» **Assigned task**
Would you output the entries below only from the line containing "(U20). Safe. -/" through the line containing "stand (R234). -/", exactly as they stand and with both ends included?

» **Data extracts**

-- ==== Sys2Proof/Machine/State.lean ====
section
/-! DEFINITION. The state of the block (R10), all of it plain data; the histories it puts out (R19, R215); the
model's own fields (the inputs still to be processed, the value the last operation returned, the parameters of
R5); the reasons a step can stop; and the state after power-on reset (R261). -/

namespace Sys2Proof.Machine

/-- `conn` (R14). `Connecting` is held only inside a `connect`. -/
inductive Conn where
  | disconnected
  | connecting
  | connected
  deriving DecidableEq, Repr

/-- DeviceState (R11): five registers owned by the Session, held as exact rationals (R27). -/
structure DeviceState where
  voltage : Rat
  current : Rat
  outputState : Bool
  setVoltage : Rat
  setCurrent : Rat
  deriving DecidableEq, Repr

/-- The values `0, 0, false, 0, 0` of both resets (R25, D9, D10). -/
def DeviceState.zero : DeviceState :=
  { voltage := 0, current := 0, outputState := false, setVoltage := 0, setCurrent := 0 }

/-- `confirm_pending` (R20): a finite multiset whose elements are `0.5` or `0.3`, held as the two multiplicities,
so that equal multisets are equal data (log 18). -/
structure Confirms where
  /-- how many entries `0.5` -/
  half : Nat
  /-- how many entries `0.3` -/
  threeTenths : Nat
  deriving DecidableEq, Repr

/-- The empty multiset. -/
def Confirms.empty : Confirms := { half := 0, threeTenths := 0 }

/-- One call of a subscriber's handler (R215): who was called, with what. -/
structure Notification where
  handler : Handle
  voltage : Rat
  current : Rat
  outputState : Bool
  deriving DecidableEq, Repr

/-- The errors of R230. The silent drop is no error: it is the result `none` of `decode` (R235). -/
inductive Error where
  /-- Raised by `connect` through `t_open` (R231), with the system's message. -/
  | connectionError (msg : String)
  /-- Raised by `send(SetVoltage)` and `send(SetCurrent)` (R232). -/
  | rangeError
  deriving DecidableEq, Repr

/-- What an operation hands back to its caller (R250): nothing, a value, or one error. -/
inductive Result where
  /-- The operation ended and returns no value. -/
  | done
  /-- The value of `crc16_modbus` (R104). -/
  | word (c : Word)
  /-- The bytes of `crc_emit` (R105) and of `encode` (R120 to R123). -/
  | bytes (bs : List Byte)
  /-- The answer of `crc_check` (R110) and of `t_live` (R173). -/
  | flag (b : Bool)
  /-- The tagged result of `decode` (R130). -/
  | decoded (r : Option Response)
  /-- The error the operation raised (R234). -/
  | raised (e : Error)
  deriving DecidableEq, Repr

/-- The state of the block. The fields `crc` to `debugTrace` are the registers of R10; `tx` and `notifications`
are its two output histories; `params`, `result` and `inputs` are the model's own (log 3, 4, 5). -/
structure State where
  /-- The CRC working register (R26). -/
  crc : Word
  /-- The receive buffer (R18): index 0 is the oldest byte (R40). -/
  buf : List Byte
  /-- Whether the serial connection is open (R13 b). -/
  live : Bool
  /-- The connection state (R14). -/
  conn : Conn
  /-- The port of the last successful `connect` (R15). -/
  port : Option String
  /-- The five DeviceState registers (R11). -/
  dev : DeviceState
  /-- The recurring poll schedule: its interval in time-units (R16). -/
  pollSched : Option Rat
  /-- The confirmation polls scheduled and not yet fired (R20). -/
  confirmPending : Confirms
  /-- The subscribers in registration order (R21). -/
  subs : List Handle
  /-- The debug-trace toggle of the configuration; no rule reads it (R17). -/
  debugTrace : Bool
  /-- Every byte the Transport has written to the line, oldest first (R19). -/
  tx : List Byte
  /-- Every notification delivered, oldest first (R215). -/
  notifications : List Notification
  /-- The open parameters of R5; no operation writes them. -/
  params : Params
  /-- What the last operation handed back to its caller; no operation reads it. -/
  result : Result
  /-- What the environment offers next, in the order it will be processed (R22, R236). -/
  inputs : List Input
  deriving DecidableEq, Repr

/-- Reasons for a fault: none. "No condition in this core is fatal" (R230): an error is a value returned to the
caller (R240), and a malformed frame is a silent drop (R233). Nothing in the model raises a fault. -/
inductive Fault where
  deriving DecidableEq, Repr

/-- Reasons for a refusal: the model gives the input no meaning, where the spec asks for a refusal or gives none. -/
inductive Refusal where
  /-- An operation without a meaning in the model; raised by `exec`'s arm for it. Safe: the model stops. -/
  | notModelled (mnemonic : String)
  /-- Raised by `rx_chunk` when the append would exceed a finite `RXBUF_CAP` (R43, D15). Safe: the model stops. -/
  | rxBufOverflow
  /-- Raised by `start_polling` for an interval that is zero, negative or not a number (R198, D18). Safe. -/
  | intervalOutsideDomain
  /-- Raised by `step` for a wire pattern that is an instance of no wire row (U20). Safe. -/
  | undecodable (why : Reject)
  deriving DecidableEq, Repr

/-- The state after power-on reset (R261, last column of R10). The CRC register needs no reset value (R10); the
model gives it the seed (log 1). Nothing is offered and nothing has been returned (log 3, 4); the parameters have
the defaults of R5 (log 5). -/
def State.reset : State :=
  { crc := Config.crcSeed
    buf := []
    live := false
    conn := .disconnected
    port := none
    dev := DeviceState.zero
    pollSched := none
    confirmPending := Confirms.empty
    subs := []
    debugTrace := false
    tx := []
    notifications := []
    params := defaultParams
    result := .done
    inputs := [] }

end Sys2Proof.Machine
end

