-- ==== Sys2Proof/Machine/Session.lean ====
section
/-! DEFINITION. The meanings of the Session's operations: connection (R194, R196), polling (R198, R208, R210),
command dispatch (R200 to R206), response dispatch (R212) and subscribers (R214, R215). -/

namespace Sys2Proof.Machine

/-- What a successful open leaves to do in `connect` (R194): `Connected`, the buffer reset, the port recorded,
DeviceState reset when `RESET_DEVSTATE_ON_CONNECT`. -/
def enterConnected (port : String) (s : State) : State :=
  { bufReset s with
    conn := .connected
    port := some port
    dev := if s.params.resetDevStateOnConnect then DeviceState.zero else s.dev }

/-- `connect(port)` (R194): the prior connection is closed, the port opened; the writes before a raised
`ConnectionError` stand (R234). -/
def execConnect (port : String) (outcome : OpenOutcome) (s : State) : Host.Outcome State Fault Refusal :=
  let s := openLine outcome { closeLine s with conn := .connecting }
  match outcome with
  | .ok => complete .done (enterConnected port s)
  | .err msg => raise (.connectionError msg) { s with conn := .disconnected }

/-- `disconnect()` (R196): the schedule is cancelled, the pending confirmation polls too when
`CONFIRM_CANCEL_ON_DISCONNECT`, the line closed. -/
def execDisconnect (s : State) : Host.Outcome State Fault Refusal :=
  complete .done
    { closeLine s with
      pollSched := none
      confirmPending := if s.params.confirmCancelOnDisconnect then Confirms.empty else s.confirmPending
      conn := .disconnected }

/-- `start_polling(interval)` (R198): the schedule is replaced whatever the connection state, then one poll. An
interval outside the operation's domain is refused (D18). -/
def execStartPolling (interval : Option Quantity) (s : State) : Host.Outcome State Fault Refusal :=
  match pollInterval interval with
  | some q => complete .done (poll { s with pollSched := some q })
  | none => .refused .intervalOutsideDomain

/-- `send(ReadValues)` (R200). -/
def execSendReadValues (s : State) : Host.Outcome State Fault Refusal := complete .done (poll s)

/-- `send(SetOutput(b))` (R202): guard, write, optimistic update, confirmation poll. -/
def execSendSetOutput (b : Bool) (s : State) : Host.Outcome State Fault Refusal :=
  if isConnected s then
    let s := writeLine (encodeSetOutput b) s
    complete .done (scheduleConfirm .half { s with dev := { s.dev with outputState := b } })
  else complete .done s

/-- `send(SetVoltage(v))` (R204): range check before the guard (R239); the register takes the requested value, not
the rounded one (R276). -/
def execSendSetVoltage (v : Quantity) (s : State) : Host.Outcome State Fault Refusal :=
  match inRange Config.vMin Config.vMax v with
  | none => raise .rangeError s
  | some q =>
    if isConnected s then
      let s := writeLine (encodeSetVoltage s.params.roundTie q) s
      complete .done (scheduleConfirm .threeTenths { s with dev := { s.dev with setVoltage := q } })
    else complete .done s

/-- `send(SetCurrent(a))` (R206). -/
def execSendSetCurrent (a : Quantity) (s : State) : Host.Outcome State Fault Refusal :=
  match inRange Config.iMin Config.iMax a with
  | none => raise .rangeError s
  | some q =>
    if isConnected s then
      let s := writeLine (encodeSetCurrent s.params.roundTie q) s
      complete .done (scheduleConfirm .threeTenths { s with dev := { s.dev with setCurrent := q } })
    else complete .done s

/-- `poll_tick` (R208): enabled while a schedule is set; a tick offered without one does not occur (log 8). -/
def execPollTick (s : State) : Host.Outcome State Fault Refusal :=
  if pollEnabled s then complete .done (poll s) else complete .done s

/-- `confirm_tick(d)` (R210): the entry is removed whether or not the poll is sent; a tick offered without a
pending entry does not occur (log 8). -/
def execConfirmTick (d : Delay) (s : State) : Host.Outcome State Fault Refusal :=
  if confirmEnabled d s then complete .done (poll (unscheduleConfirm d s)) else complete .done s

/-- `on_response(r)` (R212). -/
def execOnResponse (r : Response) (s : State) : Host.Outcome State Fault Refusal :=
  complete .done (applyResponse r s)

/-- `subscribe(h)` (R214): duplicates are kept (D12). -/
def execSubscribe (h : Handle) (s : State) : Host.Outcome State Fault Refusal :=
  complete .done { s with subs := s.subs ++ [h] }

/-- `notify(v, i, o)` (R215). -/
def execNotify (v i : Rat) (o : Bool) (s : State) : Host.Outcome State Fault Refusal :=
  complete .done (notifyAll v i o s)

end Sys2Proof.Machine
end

» **Result of this exercise**
  /-- Raised by `step` for a wire pattern that is an instance of no wire row (U20). Safe. -/
  | undecodable (why : Reject)
  deriving DecidableEq, Repr

/-- The state after power-on reset (R261, last column of R10). The CRC register needs no reset value (R10); the
model gives it the seed (log 1). Nothing is offered and nothing has been returned (log 3, 4); the parameters have
the defaults of R5 (log 5). -/
def State.reset : State :=
  { crc := Config.crcSeed
    buf := []
    live := false
    conn := .disconnected
    port := none
    dev := DeviceState.zero
    pollSched := none
    confirmPending := Confirms.empty
    subs := []
    debugTrace := false
    tx := []
    notifications := []
    params := defaultParams
    result := .done
    inputs := [] }

end Sys2Proof.Machine
end

-- ==== Sys2Proof/Machine/Session.lean ====
section
/-! DEFINITION. The meanings of the Session's operations: connection (R194, R196), polling (R198, R208, R210),
command dispatch (R200 to R206), response dispatch (R212) and subscribers (R214, R215). -/

namespace Sys2Proof.Machine

/-- What a successful open leaves to do in `connect` (R194): `Connected`, the buffer reset, the port recorded,
DeviceState reset when `RESET_DEVSTATE_ON_CONNECT`. -/
def enterConnected (port : String) (s : State) : State :=
  { bufReset s with
    conn := .connected
    port := some port
    dev := if s.params.resetDevStateOnConnect then DeviceState.zero else s.dev }

/-- `connect(port)` (R194): the prior connection is closed, the port opened; the writes before a raised
`ConnectionError` stand (R234). -/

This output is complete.